[LISTED RECORDS Boundary: Start]
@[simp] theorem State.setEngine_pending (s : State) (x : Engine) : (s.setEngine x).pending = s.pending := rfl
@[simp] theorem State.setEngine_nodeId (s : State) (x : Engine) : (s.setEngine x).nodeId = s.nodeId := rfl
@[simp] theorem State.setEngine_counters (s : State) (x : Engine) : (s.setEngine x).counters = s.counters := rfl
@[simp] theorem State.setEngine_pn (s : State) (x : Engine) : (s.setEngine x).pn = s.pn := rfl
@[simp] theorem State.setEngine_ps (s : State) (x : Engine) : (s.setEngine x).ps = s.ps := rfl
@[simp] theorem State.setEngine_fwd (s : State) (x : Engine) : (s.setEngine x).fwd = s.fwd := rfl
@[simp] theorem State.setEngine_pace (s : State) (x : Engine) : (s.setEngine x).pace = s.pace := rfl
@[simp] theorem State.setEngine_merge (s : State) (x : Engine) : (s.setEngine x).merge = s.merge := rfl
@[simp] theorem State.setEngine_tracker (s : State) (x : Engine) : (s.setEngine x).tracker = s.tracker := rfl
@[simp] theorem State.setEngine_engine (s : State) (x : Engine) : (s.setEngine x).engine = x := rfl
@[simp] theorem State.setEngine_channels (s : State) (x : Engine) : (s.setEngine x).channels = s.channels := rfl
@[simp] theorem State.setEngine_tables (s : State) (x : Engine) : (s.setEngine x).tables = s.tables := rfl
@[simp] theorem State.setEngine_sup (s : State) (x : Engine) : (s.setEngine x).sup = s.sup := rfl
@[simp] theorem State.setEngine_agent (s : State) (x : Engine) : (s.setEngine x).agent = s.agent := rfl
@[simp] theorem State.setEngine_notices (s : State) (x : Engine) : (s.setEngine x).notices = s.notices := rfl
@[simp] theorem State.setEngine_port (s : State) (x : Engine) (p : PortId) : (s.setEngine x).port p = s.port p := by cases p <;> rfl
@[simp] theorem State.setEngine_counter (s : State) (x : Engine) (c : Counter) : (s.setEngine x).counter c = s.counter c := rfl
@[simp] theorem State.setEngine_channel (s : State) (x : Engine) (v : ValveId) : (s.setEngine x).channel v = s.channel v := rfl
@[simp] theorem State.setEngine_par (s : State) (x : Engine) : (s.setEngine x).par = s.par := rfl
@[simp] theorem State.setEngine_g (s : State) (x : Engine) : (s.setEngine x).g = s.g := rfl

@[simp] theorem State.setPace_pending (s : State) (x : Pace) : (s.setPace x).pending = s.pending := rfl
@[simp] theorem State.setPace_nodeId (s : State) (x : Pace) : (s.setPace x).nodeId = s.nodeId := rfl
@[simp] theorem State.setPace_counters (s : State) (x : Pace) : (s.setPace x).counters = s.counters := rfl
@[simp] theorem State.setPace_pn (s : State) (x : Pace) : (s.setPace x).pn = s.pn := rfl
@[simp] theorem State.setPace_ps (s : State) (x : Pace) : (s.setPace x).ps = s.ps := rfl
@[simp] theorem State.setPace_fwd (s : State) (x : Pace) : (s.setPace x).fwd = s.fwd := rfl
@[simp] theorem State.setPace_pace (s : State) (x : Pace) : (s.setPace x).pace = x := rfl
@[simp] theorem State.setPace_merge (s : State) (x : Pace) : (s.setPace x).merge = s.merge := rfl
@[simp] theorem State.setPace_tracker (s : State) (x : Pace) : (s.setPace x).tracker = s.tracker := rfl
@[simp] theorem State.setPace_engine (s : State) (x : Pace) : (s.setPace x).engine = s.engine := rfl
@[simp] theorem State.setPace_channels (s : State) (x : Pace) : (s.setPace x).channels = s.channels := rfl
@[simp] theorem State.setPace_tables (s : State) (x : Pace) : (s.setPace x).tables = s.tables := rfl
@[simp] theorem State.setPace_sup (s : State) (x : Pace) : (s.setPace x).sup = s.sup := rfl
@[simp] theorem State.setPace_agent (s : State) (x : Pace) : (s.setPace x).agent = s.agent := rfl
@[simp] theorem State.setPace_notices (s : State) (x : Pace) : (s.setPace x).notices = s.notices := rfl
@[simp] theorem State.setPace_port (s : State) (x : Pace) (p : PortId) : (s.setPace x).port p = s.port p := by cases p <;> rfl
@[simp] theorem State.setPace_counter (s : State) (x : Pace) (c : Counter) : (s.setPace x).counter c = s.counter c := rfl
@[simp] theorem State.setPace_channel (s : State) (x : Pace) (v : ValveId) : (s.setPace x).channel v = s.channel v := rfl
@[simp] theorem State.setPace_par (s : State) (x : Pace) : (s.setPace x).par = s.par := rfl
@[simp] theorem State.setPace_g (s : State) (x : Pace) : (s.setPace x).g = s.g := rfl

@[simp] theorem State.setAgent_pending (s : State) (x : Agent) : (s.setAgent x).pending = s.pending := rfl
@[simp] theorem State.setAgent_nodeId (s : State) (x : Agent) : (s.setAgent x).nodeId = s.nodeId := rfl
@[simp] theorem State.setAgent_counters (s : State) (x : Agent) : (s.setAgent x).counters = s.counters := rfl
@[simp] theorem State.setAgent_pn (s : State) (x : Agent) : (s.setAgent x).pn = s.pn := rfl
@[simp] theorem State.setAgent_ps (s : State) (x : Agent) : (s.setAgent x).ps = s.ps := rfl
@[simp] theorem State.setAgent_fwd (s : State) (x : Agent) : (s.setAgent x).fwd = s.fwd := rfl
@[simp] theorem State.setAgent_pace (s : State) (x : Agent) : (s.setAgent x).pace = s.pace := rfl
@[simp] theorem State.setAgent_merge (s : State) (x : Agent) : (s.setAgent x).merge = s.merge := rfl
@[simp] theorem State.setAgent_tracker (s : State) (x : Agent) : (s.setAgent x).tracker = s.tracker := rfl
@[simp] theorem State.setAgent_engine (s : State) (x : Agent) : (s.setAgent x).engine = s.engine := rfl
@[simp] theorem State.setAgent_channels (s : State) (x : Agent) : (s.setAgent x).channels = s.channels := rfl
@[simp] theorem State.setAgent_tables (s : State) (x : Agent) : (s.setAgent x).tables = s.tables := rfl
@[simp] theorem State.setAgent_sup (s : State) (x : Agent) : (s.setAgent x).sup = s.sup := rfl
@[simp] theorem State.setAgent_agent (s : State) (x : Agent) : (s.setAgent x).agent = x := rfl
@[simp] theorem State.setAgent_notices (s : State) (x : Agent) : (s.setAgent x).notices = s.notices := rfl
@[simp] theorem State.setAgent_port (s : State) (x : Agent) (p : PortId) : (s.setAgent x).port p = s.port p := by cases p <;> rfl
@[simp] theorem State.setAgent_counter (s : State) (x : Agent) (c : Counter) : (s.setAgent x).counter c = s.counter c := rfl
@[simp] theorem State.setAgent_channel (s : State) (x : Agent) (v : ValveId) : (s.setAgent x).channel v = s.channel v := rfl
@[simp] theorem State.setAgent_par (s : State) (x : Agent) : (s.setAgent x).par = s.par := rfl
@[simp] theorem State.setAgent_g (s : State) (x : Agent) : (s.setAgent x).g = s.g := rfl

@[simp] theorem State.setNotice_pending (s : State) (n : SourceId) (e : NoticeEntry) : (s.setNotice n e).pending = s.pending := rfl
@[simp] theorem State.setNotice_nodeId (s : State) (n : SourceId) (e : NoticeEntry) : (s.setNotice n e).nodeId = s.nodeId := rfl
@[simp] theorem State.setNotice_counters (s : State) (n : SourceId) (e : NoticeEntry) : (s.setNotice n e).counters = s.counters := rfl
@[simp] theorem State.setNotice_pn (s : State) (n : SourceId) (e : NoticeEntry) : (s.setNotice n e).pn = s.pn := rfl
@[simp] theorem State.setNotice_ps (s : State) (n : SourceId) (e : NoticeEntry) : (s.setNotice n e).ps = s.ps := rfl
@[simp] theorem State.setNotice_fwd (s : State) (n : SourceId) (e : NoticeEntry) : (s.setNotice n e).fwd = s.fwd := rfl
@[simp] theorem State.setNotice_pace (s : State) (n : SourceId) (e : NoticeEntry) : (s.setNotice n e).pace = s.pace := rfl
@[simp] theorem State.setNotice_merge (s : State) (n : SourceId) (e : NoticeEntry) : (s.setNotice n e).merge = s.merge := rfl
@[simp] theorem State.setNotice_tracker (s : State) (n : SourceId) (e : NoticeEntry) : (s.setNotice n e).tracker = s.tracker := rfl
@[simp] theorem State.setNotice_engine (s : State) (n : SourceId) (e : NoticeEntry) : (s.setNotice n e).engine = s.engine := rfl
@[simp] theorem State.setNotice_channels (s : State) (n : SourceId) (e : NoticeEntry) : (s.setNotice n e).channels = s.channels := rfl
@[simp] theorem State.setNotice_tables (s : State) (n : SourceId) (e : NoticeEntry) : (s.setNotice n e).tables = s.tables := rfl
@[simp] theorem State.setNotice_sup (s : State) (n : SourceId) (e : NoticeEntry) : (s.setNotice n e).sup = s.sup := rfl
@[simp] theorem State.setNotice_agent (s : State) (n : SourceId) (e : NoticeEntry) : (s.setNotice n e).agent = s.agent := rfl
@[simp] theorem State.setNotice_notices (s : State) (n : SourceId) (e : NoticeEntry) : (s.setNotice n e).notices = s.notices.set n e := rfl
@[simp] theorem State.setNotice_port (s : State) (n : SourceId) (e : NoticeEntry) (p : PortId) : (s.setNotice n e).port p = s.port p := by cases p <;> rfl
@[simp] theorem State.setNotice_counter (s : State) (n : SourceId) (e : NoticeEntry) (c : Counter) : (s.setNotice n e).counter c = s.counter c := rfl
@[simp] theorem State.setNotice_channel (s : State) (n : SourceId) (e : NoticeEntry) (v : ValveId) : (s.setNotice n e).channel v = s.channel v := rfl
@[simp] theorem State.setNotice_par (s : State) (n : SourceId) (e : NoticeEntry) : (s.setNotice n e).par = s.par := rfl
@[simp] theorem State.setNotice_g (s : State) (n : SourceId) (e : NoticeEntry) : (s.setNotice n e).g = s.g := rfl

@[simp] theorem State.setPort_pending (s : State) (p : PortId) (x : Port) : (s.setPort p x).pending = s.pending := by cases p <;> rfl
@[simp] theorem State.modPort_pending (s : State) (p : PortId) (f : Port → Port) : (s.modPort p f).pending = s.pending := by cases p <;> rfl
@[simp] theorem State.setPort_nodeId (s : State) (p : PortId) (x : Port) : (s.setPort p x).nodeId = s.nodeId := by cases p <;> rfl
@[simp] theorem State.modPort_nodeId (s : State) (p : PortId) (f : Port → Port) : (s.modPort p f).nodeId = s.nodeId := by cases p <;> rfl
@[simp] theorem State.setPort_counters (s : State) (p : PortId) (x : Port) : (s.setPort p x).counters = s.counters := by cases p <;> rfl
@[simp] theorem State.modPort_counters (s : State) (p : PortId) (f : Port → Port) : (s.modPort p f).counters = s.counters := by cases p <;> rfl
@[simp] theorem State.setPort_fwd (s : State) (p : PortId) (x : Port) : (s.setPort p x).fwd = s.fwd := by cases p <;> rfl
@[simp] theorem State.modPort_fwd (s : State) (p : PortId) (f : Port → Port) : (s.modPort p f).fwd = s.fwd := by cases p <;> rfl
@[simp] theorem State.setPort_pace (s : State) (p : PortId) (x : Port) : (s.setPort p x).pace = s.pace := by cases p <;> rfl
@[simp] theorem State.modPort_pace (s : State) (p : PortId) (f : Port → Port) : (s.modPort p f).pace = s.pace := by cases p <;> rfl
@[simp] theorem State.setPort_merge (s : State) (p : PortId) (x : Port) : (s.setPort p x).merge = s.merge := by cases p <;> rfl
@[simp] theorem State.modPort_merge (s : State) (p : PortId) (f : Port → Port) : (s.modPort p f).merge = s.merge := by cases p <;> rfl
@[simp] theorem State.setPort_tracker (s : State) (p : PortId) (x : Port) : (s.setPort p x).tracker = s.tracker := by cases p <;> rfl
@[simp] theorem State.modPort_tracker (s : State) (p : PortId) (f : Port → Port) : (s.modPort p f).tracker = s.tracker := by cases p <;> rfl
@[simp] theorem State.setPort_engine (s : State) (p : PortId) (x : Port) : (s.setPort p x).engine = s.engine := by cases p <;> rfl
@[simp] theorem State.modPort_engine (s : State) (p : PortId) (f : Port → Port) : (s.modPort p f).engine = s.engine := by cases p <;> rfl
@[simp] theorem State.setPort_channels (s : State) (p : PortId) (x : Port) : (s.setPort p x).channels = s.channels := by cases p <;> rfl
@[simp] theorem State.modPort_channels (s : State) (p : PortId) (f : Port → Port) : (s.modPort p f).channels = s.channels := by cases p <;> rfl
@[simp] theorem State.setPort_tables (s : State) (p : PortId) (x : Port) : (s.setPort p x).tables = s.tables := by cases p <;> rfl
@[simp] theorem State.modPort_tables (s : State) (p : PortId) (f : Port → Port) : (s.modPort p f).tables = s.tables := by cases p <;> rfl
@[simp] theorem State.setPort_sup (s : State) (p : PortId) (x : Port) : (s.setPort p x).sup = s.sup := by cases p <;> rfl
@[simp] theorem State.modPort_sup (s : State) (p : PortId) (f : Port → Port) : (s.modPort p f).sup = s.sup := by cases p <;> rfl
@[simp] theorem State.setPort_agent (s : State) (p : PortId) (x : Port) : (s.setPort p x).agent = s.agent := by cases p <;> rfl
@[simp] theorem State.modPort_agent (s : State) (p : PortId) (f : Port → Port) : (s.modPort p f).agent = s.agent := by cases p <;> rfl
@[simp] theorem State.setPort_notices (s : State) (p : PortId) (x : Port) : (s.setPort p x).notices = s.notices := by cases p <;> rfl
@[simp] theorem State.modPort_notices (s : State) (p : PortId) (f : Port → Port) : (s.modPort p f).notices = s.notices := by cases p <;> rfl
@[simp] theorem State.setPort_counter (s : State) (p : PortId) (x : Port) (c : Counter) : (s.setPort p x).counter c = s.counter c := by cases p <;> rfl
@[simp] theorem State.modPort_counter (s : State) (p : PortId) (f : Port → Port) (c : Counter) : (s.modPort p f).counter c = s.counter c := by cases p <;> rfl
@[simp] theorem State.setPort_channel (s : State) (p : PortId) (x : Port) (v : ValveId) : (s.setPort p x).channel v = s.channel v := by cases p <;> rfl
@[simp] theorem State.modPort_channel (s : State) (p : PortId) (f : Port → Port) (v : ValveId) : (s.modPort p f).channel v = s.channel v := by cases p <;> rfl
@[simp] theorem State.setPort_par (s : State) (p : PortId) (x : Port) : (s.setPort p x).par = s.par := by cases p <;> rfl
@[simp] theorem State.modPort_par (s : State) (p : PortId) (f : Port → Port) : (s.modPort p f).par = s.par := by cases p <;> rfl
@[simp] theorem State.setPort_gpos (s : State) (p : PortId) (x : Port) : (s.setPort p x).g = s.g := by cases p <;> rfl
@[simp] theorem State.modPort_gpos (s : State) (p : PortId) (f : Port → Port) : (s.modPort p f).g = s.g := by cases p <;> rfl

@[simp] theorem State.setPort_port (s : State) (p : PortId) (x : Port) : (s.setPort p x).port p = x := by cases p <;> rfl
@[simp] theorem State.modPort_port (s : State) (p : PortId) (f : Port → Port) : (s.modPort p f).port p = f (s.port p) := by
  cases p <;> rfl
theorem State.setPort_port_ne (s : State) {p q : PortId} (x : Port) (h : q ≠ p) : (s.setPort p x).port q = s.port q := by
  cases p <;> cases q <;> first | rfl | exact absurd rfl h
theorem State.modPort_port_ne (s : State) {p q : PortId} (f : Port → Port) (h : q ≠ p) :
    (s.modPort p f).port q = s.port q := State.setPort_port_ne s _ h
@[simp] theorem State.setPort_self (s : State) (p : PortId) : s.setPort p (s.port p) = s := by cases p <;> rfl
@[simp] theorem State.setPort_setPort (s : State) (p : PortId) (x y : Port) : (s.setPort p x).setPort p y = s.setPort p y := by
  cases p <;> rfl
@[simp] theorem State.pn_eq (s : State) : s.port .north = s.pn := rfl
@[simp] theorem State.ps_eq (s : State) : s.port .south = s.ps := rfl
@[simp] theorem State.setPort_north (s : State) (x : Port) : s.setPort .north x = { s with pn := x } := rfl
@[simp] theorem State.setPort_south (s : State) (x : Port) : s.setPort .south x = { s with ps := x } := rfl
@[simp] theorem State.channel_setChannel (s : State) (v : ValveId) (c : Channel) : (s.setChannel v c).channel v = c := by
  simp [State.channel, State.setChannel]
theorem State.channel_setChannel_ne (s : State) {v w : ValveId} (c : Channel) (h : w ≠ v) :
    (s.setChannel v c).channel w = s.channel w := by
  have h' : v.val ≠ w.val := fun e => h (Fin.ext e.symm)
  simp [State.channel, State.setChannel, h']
[LISTED RECORDS Boundary: End]
**EXERCISE INSTRUCTIONS**
Which lines should be output? Exactly those from the first line of the data through the line containing "(s.setEngine x).pn = s.pn := rfl", inclusive.

**RESPONSE AREA**
@[simp] theorem State.setEngine_pending (s : State) (x : Engine) : (s.setEngine x).pending = s.pending := rfl
@[simp] theorem State.setEngine_nodeId (s : State) (x : Engine) : (s.setEngine x).nodeId = s.nodeId := rfl
@[simp] theorem State.setEngine_counters (s : State) (x : Engine) : (s.setEngine x).counters = s.counters := rfl
@[simp] theorem State.setEngine_pn (s : State) (x : Engine) : (s.setEngine x).pn = s.pn := rfl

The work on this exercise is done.